The oldest person in my tree was my 8th great grandfather, born in 1625. He was the father of the first Mennonite Bishop in the American Colonies so his line is well documented. He (the bishop, not the father) even has his own Wikipedia page: http://en.wikipedia.org/wiki/Jacob_C._Gottschalk and he's also documented on the Global Anabaptist Mennonite Encyclopedia Online: http://www.gameo.org/encyclopedia/contents/gottschalk_jacob_1666_ca._1763


----------



## Joyce DeBacco (Apr 24, 2010)

Another problem with having some distant relative doing all the research is that it takes all the fun out of it for you. My daughter started researching our family and went on a website and found someone who was related somewhere along the line. She was given all the information she had gathered. And then she completely lost interest in it because there was nothing left for her to do. It had all been done already.

Joyce


----------



## history_lover (Aug 9, 2010)

Joyce DeBacco said:


> Another problem with having some distant relative doing all the research is that it takes all the fun out of it for you. My daughter started researching our family and went on a website and found someone who was related somewhere along the line. She was given all the information she had gathered. And then she completely lost interest in it because there was nothing left for her to do. It had all been done already.
> 
> Joyce


Not necessarily - my grandmother had done a lot of research to our family tree so when I took up where she left off when she died, I wasn't sure there was much else to find.

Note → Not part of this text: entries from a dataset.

-- ==== Sys2Proof/Machine/Terminal.lean ====
section
/-! DEFINITION. How a step ends, and what the host sees at the end of a run (60_exceptions.md rules R200, R209). -/

namespace Sys2Proof.Machine

/-- D18, U1: a step whose instruction raised a fault is a fault of the machine, with what stays observable. -/
def finishStep (o : Host.Outcome State Fault Refusal) : Host.Outcome State Fault Refusal :=
  match o with
  | .next t =>
    match t.run with
    | .aborted r => .fault (.aborted r t.out)
    | .running | .halted | .stopped => .next t
  | .fault f => .fault f
  | .refused r => .refused r

/-- R110: outside RUNNING no step is taken and no state changes. DEDUCED (log entry 7): the state stays as it is;
ABORTED is a fault (D18). -/
def terminalStep (s : State) : Host.Outcome State Fault Refusal := finishStep (.next s)

/-- R209: the status reported to the host; EXIT_HALT is 0. -/
def exitStatus (s : State) : Option Int :=
  match s.run with
  | .running => none
  | .halted => some 0
  | .aborted _ => some s.cfg.exitAbort
  | .stopped => some s.cfg.exitStop

/-- R209: what stays observable in a terminal state. -/
inductive Observation where
  | halted (x : Vector Word 8) (pc : Word) (cc : CC) (mem : Memory) (out : List Byte)
  | aborted (record : FaultRecord) (out : List Byte)
  | stopped (out : List Byte)
  deriving DecidableEq, Repr

/-- R209, D18. -/
def observe (s : State) : Option Observation :=
  match s.run with
  | .running => none
  | .halted => some (.halted s.x s.pc s.cc s.mem s.out)
  | .aborted r => some (.aborted r s.out)
  | .stopped => some (.stopped s.out)

end Sys2Proof.Machine
end

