-- ==== Sys2Proof/Laws/State.lean ====
section
/-! SUPPORT. One lemma per field per update, so that no later proof unfolds a record update. -/

namespace Sys2Proof.Machine

/-! `setReg` -/

@[simp] theorem setReg_pc (s : State) (r : RegIdx) (v : Word) : (s.setReg r v).pc = s.pc := rfl
@[simp] theorem setReg_cc (s : State) (r : RegIdx) (v : Word) : (s.setReg r v).cc = s.cc := rfl
@[simp] theorem setReg_mem (s : State) (r : RegIdx) (v : Word) : (s.setReg r v).mem = s.mem := rfl
@[simp] theorem setReg_run (s : State) (r : RegIdx) (v : Word) : (s.setReg r v).run = s.run := rfl
@[simp] theorem setReg_out (s : State) (r : RegIdx) (v : Word) : (s.setReg r v).out = s.out := rfl
@[simp] theorem setReg_ir (s : State) (r : RegIdx) (v : Word) : (s.setReg r v).ir = s.ir := rfl
@[simp] theorem setReg_cfg (s : State) (r : RegIdx) (v : Word) : (s.setReg r v).cfg = s.cfg := rfl
@[simp] theorem setReg_env (s : State) (r : RegIdx) (v : Word) : (s.setReg r v).env = s.env := rfl

/-! `setPc` -/

@[simp] theorem setPc_x (s : State) (v : Word) : (s.setPc v).x = s.x := rfl
@[simp] theorem setPc_pc (s : State) (v : Word) : (s.setPc v).pc = v := rfl
@[simp] theorem setPc_cc (s : State) (v : Word) : (s.setPc v).cc = s.cc := rfl
@[simp] theorem setPc_mem (s : State) (v : Word) : (s.setPc v).mem = s.mem := rfl
@[simp] theorem setPc_run (s : State) (v : Word) : (s.setPc v).run = s.run := rfl
@[simp] theorem setPc_out (s : State) (v : Word) : (s.setPc v).out = s.out := rfl
@[simp] theorem setPc_ir (s : State) (v : Word) : (s.setPc v).ir = s.ir := rfl
@[simp] theorem setPc_cfg (s : State) (v : Word) : (s.setPc v).cfg = s.cfg := rfl
@[simp] theorem setPc_env (s : State) (v : Word) : (s.setPc v).env = s.env := rfl

/-! `setcc` -/

@[simp] theorem setcc_x (s : State) (v : Word) : (setcc v s).x = s.x := rfl
@[simp] theorem setcc_pc (s : State) (v : Word) : (setcc v s).pc = s.pc := rfl
@[simp] theorem setcc_cc (s : State) (v : Word) : (setcc v s).cc = ccOf v := rfl
@[simp] theorem setcc_mem (s : State) (v : Word) : (setcc v s).mem = s.mem := rfl
@[simp] theorem setcc_run (s : State) (v : Word) : (setcc v s).run = s.run := rfl
@[simp] theorem setcc_out (s : State) (v : Word) : (setcc v s).out = s.out := rfl
@[simp] theorem setcc_ir (s : State) (v : Word) : (setcc v s).ir = s.ir := rfl
@[simp] theorem setcc_cfg (s : State) (v : Word) : (setcc v s).cfg = s.cfg := rfl
@[simp] theorem setcc_env (s : State) (v : Word) : (setcc v s).env = s.env := rfl

/-! `memWrite` -/

@[simp] theorem memWrite_x (s : State) (a v : Word) : (memWrite a v s).x = s.x := rfl
@[simp] theorem memWrite_pc (s : State) (a v : Word) : (memWrite a v s).pc = s.pc := rfl
@[simp] theorem memWrite_cc (s : State) (a v : Word) : (memWrite a v s).cc = s.cc := rfl
@[simp] theorem memWrite_mem (s : State) (a v : Word) : (memWrite a v s).mem = writeCell a.toNat v s.mem := rfl
@[simp] theorem memWrite_run (s : State) (a v : Word) : (memWrite a v s).run = s.run := rfl
@[simp] theorem memWrite_out (s : State) (a v : Word) : (memWrite a v s).out = s.out := rfl
@[simp] theorem memWrite_ir (s : State) (a v : Word) : (memWrite a v s).ir = s.ir := rfl
@[simp] theorem memWrite_cfg (s : State) (a v : Word) : (memWrite a v s).cfg = s.cfg := rfl
@[simp] theorem memWrite_env (s : State) (a v : Word) : (memWrite a v s).env = s.env := rfl

/-! `busWrite` -/

@[simp] theorem busWrite_x (s : State) (a v : Word) : (busWrite a v s).x = s.x := rfl
@[simp] theorem busWrite_pc (s : State) (a v : Word) : (busWrite a v s).pc = s.pc := rfl
@[simp] theorem busWrite_cc (s : State) (a v : Word) : (busWrite a v s).cc = s.cc := rfl
@[simp] theorem busWrite_mem (s : State) (a v : Word) : (busWrite a v s).mem = writeCell a.toNat v s.mem := rfl
@[simp] theorem busWrite_run (s : State) (a v : Word) : (busWrite a v s).run = s.run := rfl
@[simp] theorem busWrite_out (s : State) (a v : Word) : (busWrite a v s).out = s.out := rfl
@[simp] theorem busWrite_ir (s : State) (a v : Word) : (busWrite a v s).ir = s.ir := rfl
@[simp] theorem busWrite_cfg (s : State) (a v : Word) : (busWrite a v s).cfg = s.cfg := rfl
@[simp] theorem busWrite_env (s : State) (a v : Word) : (busWrite a v s).env = s.env := rfl

/-! `outBytes` -/

@[simp] theorem outBytes_x (s : State) (bs : List Byte) : (outBytes bs s).x = s.x := rfl
@[simp] theorem outBytes_pc (s : State) (bs : List Byte) : (outBytes bs s).pc = s.pc := rfl
@[simp] theorem outBytes_cc (s : State) (bs : List Byte) : (outBytes bs s).cc = s.cc := rfl
@[simp] theorem outBytes_mem (s : State) (bs : List Byte) : (outBytes bs s).mem = s.mem := rfl
@[simp] theorem outBytes_run (s : State) (bs : List Byte) : (outBytes bs s).run = s.run := rfl
@[simp] theorem outBytes_out (s : State) (bs : List Byte) : (outBytes bs s).out = s.out ++ bs := rfl
@[simp] theorem outBytes_ir (s : State) (bs : List Byte) : (outBytes bs s).ir = s.ir := rfl
@[simp] theorem outBytes_cfg (s : State) (bs : List Byte) : (outBytes bs s).cfg = s.cfg := rfl
@[simp] theorem outBytes_env (s : State) (bs : List Byte) : (outBytes bs s).env = s.env := rfl

/-! `supplyPolls` -/

@[simp] theorem supplyPolls_x (s : State) (ps : List Bool) : (supplyPolls ps s).x = s.x := rfl
@[simp] theorem supplyPolls_pc (s : State) (ps : List Bool) : (supplyPolls ps s).pc = s.pc := rfl
@[simp] theorem supplyPolls_cc (s : State) (ps : List Bool) : (supplyPolls ps s).cc = s.cc := rfl
@[simp] theorem supplyPolls_mem (s : State) (ps : List Bool) : (supplyPolls ps s).mem = s.mem := rfl
@[simp] theorem supplyPolls_run (s : State) (ps : List Bool) : (supplyPolls ps s).run = s.run := rfl
@[simp] theorem supplyPolls_out (s : State) (ps : List Bool) : (supplyPolls ps s).out = s.out := rfl
@[simp] theorem supplyPolls_ir (s : State) (ps : List Bool) : (supplyPolls ps s).ir = s.ir := rfl
@[simp] theorem supplyPolls_cfg (s : State) (ps : List Bool) : (supplyPolls ps s).cfg = s.cfg := rfl
@[simp] theorem supplyPolls_reg (s : State) (ps : List Bool) (r : RegIdx) : (supplyPolls ps s).reg r = s.reg r := rfl
@[simp] theorem supplyPolls_env_polls (s : State) (ps : List Bool) :
    (supplyPolls ps s).env.polls = s.env.polls ++ ps := rfl
@[simp] theorem supplyPolls_env_reads (s : State) (ps : List Bool) :
    (supplyPolls ps s).env.reads = s.env.reads := rfl

/-! `dropPolls` -/

@[simp] theorem dropPolls_x (s : State) : (dropPolls s).x = s.x := rfl
@[simp] theorem dropPolls_pc (s : State) : (dropPolls s).pc = s.pc := rfl
@[simp] theorem dropPolls_cc (s : State) : (dropPolls s).cc = s.cc := rfl
@[simp] theorem dropPolls_mem (s : State) : (dropPolls s).mem = s.mem := rfl
@[simp] theorem dropPolls_run (s : State) : (dropPolls s).run = s.run := rfl
@[simp] theorem dropPolls_out (s : State) : (dropPolls s).out = s.out := rfl
@[simp] theorem dropPolls_ir (s : State) : (dropPolls s).ir = s.ir := rfl
@[simp] theorem dropPolls_cfg (s : State) : (dropPolls s).cfg = s.cfg := rfl
@[simp] theorem dropPolls_reg (s : State) (r : RegIdx) : (dropPolls s).reg r = s.reg r := rfl
@[simp] theorem dropPolls_env_reads (s : State) : (dropPolls s).env.reads = s.env.reads := rfl
@[simp] theorem dropPolls_env_polls (s : State) : (dropPolls s).env.polls = [] := rfl

/-! `outFlush` -/

@[simp] theorem outFlush_x (s : State) : (outFlush s).x = s.x := rfl
@[simp] theorem outFlush_pc (s : State) : (outFlush s).pc = s.pc := rfl
@[simp] theorem outFlush_cc (s : State) : (outFlush s).cc = s.cc := rfl
@[simp] theorem outFlush_mem (s : State) : (outFlush s).mem = s.mem := rfl
@[simp] theorem outFlush_run (s : State) : (outFlush s).run = s.run := rfl
@[simp] theorem outFlush_out (s : State) : (outFlush s).out = s.out := rfl
@[simp] theorem outFlush_ir (s : State) : (outFlush s).ir = s.ir := rfl
@[simp] theorem outFlush_cfg (s : State) : (outFlush s).cfg = s.cfg := rfl
@[simp] theorem outFlush_env (s : State) : (outFlush s).env = s.env := rfl

/-! `halt` -/

@[simp] theorem halt_x (s : State) : (halt s).x = s.x := rfl
@[simp] theorem halt_pc (s : State) : (halt s).pc = s.pc := rfl
@[simp] theorem halt_cc (s : State) : (halt s).cc = s.cc := rfl
@[simp] theorem halt_mem (s : State) : (halt s).mem = s.mem := rfl
@[simp] theorem halt_run (s : State) : (halt s).run = .halted := rfl
@[simp] theorem halt_out (s : State) : (halt s).out = s.out := rfl
@[simp] theorem halt_ir (s : State) : (halt s).ir = s.ir := rfl
@[simp] theorem halt_cfg (s : State) : (halt s).cfg = s.cfg := rfl
@[simp] theorem halt_env (s : State) : (halt s).env = s.env := rfl

/-! `stopRun` -/

@[simp] theorem stopRun_x (s : State) : (stopRun s).x = s.x := rfl
@[simp] theorem stopRun_pc (s : State) : (stopRun s).pc = s.pc := rfl
@[simp] theorem stopRun_cc (s : State) : (stopRun s).cc = s.cc := rfl
@[simp] theorem stopRun_mem (s : State) : (stopRun s).mem = s.mem := rfl
@[simp] theorem stopRun_run (s : State) : (stopRun s).run = .stopped := rfl
@[simp] theorem stopRun_out (s : State) : (stopRun s).out = s.out := rfl
@[simp] theorem stopRun_ir (s : State) : (stopRun s).ir = s.ir := rfl
@[simp] theorem stopRun_cfg (s : State) : (stopRun s).cfg = s.cfg := rfl
@[simp] theorem stopRun_env (s : State) : (stopRun s).env = s.env := rfl

/-! `raiseFault` -/

@[simp] theorem raiseFault_x (s : State) (r : FaultRecord) : (raiseFault r s).x = s.x := rfl
@[simp] theorem raiseFault_pc (s : State) (r : FaultRecord) : (raiseFault r s).pc = s.pc := rfl
@[simp] theorem raiseFault_cc (s : State) (r : FaultRecord) : (raiseFault r s).cc = s.cc := rfl
@[simp] theorem raiseFault_mem (s : State) (r : FaultRecord) : (raiseFault r s).mem = s.mem := rfl
@[simp] theorem raiseFault_run (s : State) (r : FaultRecord) : (raiseFault r s).run = .aborted r := rfl
@[simp] theorem raiseFault_out (s : State) (r : FaultRecord) : (raiseFault r s).out = s.out := rfl
@[simp] theorem raiseFault_ir (s : State) (r : FaultRecord) : (raiseFault r s).ir = s.ir := rfl
@[simp] theorem raiseFault_cfg (s : State) (r : FaultRecord) : (raiseFault r s).cfg = s.cfg := rfl
@[simp] theorem raiseFault_env (s : State) (r : FaultRecord) : (raiseFault r s).env = s.env := rfl

/-! `saveReturn` -/

@[simp] theorem saveReturn_pc (s : State) : (saveReturn s).pc = s.pc := rfl
@[simp] theorem saveReturn_cc (s : State) : (saveReturn s).cc = s.cc := rfl
@[simp] theorem saveReturn_mem (s : State) : (saveReturn s).mem = s.mem := rfl
@[simp] theorem saveReturn_run (s : State) : (saveReturn s).run = s.run := rfl
@[simp] theorem saveReturn_out (s : State) : (saveReturn s).out = s.out := rfl
@[simp] theorem saveReturn_ir (s : State) : (saveReturn s).ir = s.ir := rfl
@[simp] theorem saveReturn_cfg (s : State) : (saveReturn s).cfg = s.cfg := rfl
@[simp] theorem saveReturn_env (s : State) : (saveReturn s).env = s.env := rfl

/-! `jumpToReg` -/

@[simp] theorem jumpToReg_x (s : State) (r : RegIdx) : (jumpToReg r s).x = s.x := rfl
@[simp] theorem jumpToReg_pc (s : State) (r : RegIdx) : (jumpToReg r s).pc = s.reg r := rfl
@[simp] theorem jumpToReg_cc (s : State) (r : RegIdx) : (jumpToReg r s).cc = s.cc := rfl
@[simp] theorem jumpToReg_mem (s : State) (r : RegIdx) : (jumpToReg r s).mem = s.mem := rfl
@[simp] theorem jumpToReg_run (s : State) (r : RegIdx) : (jumpToReg r s).run = s.run := rfl
@[simp] theorem jumpToReg_out (s : State) (r : RegIdx) : (jumpToReg r s).out = s.out := rfl
@[simp] theorem jumpToReg_ir (s : State) (r : RegIdx) : (jumpToReg r s).ir = s.ir := rfl
@[simp] theorem jumpToReg_cfg (s : State) (r : RegIdx) : (jumpToReg r s).cfg = s.cfg := rfl
@[simp] theorem jumpToReg_env (s : State) (r : RegIdx) : (jumpToReg r s).env = s.env := rfl

/-! `writeDest` -/

@[simp] theorem writeDest_pc (s : State) (r : RegIdx) (v : Word) : (writeDest r v s).pc = s.pc := rfl
@[simp] theorem writeDest_cc (s : State) (r : RegIdx) (v : Word) : (writeDest r v s).cc = ccOf v := rfl
@[simp] theorem writeDest_mem (s : State) (r : RegIdx) (v : Word) : (writeDest r v s).mem = s.mem := rfl
@[simp] theorem writeDest_run (s : State) (r : RegIdx) (v : Word) : (writeDest r v s).run = s.run := rfl
@[simp] theorem writeDest_out (s : State) (r : RegIdx) (v : Word) : (writeDest r v s).out = s.out := rfl
@[simp] theorem writeDest_ir (s : State) (r : RegIdx) (v : Word) : (writeDest r v s).ir = s.ir := rfl
@[simp] theorem writeDest_cfg (s : State) (r : RegIdx) (v : Word) : (writeDest r v s).cfg = s.cfg := rfl
@[simp] theorem writeDest_env (s : State) (r : RegIdx) (v : Word) : (writeDest r v s).env = s.env := rfl

end Sys2Proof.Machine
end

Turns out, there was a lot. I've probably found just as much, if not more information than what she had found. A distant cousin of mine has been a professional genealogist for 30+ years and she's still finding new information about our shared branch.

And even once you start hitting brick walls, you can start doing more than just collecting names and documents. I started reading books on the histories of local areas where my ancestors lived and cultural histories of the time periods they lived in to get a better understanding of their worlds. I have travelled to some of the locations they lived in too, even found a stone house still standing that my ancestor's built! I have written micro-bios of each branch in my tree, in order to really connect the dots between records and dates and what they actually meant for my ancestors. How much was their property worth? At what ages did they marry and have kids? How many children did they loose? What religion were they?

It's exciting to find new names, locations, and dates but genealogy is also about analyzing what that information really means to understand our ancestors better.


----------



## sherylb (Oct 27, 2008)

^^Also remember that new records are added to the internet every day.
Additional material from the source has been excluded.